BEGIN Provided entries

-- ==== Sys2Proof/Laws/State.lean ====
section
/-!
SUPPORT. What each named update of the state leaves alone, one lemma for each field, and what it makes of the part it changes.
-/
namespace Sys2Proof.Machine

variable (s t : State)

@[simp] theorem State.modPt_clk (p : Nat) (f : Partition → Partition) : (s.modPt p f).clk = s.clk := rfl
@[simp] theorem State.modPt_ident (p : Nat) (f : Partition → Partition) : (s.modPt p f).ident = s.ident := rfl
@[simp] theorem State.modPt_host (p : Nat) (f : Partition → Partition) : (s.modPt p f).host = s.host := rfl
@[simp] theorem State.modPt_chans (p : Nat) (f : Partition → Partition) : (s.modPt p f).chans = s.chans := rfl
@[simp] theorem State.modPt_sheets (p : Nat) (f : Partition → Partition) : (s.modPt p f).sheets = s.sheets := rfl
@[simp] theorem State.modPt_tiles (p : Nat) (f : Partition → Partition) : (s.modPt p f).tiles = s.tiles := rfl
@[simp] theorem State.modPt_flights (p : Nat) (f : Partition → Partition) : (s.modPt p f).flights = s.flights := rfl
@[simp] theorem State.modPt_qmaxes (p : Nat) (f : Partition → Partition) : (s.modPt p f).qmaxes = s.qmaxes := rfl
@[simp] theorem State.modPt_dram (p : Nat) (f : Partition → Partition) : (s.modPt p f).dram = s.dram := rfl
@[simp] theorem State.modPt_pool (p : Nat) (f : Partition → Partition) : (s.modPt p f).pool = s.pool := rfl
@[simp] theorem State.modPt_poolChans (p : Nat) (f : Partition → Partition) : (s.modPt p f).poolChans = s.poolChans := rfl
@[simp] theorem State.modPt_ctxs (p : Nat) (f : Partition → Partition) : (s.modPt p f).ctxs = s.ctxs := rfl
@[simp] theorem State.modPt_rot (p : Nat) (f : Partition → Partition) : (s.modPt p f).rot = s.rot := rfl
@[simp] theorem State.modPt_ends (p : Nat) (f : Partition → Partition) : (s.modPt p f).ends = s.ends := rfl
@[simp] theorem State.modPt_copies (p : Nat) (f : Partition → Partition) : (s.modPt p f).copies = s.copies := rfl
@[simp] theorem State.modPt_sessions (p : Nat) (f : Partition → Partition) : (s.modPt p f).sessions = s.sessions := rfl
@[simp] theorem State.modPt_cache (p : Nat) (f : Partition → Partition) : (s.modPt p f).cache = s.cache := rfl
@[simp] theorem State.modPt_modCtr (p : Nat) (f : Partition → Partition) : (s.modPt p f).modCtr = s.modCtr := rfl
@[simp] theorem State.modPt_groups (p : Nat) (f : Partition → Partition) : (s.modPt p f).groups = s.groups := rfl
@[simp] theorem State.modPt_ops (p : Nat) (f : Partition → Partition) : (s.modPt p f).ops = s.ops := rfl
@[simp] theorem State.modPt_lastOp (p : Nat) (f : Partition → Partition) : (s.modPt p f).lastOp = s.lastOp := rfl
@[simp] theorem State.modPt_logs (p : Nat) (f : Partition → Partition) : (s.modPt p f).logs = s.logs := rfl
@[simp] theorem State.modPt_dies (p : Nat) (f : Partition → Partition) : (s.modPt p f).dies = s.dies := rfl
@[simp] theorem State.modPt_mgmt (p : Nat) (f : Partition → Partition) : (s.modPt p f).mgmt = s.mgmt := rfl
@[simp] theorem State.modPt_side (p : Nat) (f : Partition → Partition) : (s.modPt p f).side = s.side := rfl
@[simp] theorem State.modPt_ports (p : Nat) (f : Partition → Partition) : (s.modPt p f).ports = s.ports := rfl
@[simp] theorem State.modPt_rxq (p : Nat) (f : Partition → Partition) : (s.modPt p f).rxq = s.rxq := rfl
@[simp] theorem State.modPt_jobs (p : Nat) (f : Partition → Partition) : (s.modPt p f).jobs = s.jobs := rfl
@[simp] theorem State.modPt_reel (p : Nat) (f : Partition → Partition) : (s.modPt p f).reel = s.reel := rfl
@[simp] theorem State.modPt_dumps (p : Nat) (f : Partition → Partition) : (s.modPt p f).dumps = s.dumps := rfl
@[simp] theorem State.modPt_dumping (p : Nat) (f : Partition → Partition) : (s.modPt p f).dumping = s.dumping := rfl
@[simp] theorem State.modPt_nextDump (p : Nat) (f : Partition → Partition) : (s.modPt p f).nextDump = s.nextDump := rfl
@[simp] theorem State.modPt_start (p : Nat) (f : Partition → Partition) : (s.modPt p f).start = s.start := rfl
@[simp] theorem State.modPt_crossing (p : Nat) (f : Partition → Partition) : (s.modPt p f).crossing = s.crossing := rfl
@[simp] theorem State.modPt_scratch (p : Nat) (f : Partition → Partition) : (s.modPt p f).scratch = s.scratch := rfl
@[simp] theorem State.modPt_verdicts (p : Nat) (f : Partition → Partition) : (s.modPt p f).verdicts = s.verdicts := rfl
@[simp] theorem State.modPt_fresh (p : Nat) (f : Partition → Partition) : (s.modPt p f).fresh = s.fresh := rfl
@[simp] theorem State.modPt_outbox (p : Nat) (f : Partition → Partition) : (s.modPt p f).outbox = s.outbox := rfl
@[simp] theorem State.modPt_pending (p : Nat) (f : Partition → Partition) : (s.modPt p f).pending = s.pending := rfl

END Provided entries
BEGIN Provided entries

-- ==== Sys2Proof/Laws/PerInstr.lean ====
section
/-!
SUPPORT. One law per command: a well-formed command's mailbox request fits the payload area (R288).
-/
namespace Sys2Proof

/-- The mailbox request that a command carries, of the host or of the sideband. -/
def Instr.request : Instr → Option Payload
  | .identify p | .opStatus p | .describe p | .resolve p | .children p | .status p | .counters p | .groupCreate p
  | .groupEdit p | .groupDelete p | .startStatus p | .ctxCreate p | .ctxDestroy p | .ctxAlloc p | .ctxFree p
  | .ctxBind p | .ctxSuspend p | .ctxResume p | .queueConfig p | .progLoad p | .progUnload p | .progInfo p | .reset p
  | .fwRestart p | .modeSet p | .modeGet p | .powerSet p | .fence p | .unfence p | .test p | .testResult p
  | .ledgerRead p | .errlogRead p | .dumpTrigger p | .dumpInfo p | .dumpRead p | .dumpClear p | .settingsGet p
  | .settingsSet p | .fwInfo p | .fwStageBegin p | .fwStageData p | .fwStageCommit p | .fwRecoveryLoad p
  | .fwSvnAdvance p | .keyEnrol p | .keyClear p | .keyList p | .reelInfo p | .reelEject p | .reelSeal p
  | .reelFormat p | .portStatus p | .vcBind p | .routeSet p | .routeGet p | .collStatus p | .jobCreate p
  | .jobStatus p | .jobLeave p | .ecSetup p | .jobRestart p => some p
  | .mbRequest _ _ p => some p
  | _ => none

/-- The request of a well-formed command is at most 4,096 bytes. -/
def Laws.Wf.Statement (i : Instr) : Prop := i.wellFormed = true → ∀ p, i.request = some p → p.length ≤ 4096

END Provided entries
BEGIN Provided entries

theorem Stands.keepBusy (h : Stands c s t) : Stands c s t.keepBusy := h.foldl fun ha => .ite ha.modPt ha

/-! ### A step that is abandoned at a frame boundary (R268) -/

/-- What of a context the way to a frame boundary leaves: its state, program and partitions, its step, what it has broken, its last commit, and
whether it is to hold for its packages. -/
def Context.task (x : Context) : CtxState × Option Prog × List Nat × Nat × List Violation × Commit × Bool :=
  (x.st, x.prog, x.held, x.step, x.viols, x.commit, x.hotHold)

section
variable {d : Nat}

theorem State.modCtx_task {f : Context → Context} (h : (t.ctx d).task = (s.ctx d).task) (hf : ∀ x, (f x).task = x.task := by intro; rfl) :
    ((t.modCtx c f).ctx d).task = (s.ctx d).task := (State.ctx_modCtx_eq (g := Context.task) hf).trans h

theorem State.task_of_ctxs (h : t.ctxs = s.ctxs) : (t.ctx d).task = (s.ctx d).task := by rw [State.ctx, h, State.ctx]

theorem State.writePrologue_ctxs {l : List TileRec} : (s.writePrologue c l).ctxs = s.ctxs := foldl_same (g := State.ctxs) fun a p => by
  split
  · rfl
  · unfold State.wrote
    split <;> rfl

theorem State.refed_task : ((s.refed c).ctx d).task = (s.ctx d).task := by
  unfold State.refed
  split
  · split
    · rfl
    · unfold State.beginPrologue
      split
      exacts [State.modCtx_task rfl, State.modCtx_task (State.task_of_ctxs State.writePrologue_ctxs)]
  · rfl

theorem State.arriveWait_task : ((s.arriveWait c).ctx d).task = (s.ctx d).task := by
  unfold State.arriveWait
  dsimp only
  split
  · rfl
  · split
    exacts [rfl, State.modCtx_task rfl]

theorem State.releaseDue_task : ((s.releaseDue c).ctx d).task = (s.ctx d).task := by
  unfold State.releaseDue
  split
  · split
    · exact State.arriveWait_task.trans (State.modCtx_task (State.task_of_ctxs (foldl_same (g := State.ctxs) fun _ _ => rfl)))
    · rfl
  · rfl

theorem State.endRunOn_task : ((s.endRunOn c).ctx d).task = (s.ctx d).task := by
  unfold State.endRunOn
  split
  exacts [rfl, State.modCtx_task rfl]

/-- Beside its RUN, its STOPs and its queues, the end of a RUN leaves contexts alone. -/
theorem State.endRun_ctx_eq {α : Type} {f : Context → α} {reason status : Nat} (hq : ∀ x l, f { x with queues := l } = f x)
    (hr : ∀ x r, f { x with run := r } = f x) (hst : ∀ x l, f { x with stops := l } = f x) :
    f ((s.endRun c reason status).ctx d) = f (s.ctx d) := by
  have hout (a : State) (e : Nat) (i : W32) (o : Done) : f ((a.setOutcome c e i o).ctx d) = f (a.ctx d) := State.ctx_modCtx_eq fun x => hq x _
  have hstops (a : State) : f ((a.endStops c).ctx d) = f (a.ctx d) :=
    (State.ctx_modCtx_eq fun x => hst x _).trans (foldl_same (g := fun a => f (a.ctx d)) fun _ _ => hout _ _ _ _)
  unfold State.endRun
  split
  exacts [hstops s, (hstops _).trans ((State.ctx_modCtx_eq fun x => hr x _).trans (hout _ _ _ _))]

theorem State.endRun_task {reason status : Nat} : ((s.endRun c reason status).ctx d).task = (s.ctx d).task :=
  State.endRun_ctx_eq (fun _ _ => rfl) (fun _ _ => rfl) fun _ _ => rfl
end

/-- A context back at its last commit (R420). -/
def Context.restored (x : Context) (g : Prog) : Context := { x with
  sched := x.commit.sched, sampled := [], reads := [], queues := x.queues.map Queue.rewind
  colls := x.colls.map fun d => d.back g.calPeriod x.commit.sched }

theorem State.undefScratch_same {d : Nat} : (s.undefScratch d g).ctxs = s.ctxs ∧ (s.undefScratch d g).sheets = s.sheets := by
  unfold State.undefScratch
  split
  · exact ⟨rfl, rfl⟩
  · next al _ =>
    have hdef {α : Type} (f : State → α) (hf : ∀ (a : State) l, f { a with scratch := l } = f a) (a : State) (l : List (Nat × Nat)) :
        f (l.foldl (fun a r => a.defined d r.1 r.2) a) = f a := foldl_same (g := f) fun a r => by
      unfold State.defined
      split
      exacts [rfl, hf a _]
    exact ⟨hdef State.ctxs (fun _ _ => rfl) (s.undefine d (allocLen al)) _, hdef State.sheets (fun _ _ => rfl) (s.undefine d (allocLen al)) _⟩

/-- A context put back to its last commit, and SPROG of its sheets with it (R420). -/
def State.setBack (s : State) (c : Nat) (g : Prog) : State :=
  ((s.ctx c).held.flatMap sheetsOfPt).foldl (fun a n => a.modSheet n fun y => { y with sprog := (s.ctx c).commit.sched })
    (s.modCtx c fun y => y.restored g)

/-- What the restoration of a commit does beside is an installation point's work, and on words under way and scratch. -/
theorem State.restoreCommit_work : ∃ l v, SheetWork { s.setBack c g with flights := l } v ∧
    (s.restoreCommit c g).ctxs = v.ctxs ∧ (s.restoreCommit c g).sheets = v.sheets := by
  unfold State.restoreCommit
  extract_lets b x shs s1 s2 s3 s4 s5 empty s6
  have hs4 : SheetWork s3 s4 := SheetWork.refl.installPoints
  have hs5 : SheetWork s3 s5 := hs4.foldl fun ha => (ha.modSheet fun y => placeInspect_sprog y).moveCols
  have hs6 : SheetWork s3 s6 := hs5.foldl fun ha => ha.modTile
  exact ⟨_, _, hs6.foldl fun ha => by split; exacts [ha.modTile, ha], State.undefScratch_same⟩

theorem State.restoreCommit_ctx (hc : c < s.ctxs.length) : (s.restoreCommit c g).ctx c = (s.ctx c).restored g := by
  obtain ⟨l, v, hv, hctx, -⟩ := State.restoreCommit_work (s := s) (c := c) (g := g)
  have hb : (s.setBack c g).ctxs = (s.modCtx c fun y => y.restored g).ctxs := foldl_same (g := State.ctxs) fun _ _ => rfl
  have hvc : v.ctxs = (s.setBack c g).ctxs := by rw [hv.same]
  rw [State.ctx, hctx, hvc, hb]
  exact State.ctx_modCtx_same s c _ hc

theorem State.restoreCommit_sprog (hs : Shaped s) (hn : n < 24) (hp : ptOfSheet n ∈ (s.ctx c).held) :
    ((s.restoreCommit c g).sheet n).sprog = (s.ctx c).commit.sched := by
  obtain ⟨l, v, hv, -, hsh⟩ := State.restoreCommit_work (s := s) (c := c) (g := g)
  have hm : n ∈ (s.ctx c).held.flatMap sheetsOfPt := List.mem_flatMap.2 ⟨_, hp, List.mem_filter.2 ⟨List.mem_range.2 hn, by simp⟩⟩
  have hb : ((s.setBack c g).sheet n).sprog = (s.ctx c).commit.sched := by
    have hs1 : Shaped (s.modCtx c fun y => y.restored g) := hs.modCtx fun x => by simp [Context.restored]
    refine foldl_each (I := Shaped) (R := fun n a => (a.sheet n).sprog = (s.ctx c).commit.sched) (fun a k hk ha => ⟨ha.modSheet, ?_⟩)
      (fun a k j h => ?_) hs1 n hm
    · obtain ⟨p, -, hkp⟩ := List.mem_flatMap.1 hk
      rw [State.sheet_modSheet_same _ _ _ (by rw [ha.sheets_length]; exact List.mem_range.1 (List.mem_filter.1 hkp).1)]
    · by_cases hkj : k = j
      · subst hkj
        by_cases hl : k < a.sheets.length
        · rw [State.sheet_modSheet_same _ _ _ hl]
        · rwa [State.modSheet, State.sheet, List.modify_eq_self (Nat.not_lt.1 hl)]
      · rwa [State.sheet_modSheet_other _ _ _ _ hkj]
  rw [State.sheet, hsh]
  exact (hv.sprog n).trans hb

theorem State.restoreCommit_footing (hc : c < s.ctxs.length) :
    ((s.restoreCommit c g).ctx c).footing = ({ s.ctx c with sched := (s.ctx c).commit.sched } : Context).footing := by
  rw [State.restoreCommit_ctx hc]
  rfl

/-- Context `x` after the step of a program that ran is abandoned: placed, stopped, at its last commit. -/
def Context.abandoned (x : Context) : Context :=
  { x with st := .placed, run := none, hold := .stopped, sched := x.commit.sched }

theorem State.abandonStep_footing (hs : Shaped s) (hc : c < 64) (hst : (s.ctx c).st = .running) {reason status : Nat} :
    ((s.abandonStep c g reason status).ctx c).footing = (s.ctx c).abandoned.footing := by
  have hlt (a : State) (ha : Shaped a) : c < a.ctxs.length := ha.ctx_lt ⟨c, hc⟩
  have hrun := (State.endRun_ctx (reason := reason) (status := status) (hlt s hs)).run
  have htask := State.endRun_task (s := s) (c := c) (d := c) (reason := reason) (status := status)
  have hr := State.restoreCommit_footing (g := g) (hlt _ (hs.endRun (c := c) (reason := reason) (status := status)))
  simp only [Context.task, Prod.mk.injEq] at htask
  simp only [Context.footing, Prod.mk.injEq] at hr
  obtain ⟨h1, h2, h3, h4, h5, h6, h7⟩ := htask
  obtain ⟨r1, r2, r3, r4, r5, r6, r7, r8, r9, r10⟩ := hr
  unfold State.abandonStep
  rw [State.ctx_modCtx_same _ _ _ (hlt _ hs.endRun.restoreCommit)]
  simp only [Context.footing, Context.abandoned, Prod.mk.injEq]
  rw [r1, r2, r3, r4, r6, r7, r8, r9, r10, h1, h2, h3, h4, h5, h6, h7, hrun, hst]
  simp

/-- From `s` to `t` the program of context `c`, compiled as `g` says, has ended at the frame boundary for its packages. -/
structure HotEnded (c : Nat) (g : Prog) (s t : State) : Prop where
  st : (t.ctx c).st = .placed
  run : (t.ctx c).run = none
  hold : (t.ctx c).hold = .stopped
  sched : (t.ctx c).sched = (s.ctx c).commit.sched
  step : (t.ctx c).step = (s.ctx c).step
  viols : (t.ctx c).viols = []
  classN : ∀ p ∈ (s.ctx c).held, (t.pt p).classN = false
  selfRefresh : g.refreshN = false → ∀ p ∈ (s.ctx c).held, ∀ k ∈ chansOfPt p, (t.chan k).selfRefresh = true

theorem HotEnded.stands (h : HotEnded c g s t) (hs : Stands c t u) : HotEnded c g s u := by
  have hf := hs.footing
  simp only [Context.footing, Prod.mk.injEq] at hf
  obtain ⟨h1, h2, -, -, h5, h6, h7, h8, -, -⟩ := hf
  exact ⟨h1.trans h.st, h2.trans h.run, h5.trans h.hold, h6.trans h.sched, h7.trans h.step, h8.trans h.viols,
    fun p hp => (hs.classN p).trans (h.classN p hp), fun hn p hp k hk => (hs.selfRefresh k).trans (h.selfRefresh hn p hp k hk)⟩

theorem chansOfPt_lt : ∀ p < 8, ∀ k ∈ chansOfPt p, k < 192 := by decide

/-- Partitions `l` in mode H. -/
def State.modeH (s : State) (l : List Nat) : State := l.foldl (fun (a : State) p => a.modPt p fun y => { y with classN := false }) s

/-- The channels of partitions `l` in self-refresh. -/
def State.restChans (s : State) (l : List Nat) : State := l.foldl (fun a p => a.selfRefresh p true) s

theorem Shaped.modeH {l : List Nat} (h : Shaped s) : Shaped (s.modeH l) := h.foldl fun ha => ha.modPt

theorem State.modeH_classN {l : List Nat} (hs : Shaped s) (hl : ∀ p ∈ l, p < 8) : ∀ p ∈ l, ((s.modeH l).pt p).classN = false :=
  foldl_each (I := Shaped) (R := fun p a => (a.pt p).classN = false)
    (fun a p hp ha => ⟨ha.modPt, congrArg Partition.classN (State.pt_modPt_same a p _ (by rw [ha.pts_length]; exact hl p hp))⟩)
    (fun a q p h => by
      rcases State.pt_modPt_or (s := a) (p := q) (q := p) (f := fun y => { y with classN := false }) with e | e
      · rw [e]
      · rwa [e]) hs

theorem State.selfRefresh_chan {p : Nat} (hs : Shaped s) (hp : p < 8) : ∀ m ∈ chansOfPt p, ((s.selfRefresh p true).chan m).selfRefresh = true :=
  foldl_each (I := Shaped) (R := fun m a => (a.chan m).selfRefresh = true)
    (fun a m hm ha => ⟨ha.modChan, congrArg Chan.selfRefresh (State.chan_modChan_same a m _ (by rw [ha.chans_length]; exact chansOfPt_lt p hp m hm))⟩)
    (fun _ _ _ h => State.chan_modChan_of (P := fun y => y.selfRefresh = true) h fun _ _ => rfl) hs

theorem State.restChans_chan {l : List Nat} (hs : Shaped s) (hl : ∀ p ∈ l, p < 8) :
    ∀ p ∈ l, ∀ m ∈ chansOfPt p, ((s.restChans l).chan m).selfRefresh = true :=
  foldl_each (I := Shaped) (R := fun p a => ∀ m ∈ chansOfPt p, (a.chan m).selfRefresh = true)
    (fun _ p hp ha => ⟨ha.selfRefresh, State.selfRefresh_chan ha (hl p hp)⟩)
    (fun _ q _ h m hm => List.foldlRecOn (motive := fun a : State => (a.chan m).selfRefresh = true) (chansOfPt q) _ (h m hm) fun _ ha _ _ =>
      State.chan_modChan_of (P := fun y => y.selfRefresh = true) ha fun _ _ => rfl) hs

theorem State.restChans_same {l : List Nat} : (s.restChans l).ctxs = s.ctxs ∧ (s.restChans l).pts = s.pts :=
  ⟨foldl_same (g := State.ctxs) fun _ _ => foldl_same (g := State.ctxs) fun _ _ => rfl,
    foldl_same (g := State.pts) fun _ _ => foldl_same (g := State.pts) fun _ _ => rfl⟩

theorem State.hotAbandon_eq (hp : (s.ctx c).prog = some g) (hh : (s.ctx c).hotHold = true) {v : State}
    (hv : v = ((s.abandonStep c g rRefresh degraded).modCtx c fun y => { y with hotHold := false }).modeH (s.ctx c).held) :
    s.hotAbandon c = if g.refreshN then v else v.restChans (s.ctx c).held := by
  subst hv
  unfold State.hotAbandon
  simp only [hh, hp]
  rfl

END Provided entries

From the records above, pull out each line that has "none".

  | _ => none
  { x with st := .placed, run := none, hold := .stopped, sched := x.commit.sched }
  run : (t.ctx c).run = none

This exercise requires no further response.